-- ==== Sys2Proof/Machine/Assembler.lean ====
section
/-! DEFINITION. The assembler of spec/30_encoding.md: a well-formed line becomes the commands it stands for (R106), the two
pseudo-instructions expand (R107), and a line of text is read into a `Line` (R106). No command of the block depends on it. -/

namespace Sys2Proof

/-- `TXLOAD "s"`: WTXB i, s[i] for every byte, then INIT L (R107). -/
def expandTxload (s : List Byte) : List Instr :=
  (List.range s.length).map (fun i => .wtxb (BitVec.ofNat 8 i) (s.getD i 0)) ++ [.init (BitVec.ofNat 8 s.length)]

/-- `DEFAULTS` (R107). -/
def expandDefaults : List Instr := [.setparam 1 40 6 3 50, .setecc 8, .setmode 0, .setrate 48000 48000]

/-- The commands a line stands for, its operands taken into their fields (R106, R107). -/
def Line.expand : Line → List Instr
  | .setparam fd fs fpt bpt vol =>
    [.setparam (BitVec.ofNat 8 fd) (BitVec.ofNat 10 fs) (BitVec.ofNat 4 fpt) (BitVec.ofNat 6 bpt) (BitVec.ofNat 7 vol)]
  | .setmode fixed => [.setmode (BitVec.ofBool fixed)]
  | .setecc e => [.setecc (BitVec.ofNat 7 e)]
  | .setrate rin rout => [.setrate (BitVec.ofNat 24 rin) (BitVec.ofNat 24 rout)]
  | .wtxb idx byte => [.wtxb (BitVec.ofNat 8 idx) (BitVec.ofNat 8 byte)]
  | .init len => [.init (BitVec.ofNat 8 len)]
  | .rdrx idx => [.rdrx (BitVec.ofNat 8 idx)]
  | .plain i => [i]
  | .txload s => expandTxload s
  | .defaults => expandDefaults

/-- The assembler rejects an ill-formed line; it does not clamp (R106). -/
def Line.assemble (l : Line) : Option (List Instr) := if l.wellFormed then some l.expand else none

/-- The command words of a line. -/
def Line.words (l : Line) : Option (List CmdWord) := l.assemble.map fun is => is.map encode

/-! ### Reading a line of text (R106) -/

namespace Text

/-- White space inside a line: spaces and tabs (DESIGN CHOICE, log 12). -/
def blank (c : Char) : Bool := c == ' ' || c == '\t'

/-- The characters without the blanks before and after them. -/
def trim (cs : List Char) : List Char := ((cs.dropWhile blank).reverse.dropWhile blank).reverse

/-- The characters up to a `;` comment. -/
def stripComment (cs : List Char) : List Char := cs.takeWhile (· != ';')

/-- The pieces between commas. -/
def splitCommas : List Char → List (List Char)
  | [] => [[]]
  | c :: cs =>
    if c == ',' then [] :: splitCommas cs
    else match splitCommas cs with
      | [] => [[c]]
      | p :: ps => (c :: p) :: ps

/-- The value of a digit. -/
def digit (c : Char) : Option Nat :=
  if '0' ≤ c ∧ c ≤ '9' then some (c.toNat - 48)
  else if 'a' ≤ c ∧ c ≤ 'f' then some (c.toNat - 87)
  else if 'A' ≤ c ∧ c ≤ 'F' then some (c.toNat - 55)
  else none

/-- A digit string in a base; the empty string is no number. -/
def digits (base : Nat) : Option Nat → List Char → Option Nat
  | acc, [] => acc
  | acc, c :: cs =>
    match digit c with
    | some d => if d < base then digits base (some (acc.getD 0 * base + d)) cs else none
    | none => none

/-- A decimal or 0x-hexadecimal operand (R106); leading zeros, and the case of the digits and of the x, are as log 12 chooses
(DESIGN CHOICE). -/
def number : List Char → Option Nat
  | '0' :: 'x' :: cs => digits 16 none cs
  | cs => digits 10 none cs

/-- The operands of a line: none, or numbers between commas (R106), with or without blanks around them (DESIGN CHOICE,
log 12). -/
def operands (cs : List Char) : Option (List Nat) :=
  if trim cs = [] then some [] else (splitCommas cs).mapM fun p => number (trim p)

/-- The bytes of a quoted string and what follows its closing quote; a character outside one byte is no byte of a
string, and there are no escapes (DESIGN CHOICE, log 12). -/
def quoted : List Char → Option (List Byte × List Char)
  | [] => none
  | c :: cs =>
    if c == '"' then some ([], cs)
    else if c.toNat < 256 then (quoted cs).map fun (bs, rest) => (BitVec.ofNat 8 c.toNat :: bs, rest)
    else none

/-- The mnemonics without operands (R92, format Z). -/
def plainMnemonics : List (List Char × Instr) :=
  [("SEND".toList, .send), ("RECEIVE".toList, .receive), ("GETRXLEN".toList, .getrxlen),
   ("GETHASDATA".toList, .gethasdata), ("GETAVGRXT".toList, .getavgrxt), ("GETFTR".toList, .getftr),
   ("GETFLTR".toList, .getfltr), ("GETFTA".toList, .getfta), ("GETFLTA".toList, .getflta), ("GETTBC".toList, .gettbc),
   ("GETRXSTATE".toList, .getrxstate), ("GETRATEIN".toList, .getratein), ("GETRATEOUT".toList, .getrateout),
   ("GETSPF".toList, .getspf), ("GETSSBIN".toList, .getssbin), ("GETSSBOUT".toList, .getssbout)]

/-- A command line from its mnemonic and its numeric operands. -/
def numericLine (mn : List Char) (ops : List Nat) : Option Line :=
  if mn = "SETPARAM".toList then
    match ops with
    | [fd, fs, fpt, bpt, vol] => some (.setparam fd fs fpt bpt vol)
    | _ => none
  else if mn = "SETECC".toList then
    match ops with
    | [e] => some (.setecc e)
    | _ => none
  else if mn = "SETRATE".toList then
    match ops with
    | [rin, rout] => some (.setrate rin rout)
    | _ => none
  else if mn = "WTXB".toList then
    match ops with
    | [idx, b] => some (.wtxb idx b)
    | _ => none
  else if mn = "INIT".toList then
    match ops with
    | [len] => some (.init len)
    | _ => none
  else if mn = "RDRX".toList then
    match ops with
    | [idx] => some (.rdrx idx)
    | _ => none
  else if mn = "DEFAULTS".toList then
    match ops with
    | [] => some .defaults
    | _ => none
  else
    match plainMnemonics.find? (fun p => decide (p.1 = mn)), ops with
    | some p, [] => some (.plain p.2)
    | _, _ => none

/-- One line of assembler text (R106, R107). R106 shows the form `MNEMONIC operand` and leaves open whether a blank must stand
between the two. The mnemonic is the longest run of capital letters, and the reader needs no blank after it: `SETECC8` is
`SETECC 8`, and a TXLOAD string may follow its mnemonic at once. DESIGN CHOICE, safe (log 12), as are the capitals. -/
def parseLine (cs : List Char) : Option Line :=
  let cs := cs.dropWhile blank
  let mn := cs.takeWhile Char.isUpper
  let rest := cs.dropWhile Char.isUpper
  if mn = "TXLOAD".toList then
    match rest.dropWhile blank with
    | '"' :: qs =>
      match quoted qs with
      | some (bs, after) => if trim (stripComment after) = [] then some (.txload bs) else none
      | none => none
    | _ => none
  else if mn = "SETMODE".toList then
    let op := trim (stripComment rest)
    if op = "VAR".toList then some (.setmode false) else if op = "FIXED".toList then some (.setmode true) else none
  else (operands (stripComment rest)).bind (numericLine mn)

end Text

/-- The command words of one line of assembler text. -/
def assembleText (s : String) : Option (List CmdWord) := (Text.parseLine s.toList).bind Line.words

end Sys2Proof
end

* * *

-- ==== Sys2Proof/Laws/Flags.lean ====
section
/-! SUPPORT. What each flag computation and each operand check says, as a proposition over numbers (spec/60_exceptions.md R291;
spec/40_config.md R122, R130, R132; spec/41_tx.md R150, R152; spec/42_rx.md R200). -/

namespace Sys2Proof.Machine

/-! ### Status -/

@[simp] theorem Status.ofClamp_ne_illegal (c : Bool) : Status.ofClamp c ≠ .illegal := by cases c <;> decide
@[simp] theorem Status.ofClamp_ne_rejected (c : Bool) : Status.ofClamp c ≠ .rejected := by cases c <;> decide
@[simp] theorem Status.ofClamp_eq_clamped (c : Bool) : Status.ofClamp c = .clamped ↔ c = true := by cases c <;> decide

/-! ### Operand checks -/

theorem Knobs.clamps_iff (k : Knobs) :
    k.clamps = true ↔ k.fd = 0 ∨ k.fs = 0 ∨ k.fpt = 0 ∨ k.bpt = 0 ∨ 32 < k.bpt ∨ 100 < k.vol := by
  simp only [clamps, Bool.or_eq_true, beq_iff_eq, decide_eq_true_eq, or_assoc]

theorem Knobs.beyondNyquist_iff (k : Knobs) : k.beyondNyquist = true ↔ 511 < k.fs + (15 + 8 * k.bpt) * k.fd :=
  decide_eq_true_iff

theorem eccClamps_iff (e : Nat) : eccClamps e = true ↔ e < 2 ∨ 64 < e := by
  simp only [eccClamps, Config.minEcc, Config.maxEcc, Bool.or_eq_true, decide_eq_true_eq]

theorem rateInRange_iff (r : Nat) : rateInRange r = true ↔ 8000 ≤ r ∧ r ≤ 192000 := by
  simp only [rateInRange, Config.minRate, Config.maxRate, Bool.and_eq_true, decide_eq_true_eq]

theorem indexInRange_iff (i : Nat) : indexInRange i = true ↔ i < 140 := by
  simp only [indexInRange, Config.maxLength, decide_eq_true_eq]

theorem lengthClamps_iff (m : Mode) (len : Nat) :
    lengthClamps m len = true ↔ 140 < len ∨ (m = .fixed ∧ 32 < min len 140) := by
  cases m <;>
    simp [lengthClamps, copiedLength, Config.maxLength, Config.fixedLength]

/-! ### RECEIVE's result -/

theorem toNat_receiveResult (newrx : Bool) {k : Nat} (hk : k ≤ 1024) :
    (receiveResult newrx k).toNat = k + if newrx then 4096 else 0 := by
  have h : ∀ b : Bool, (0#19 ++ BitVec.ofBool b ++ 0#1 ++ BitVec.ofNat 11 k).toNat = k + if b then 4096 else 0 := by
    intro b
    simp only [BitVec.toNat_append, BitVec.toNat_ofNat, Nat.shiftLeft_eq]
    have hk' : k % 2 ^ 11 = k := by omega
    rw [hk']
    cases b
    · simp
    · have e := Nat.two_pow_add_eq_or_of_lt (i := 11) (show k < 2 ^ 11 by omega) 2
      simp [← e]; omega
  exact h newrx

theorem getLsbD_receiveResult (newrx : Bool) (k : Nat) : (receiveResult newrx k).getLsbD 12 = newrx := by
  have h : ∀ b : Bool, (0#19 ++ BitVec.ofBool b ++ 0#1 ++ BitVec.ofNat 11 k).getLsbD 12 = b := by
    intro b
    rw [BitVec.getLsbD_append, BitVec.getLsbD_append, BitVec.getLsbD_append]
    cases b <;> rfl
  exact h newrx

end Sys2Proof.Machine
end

**Problem to work on**
Only a number should come back: the count of lines above that include "getD".

**Expected output**
2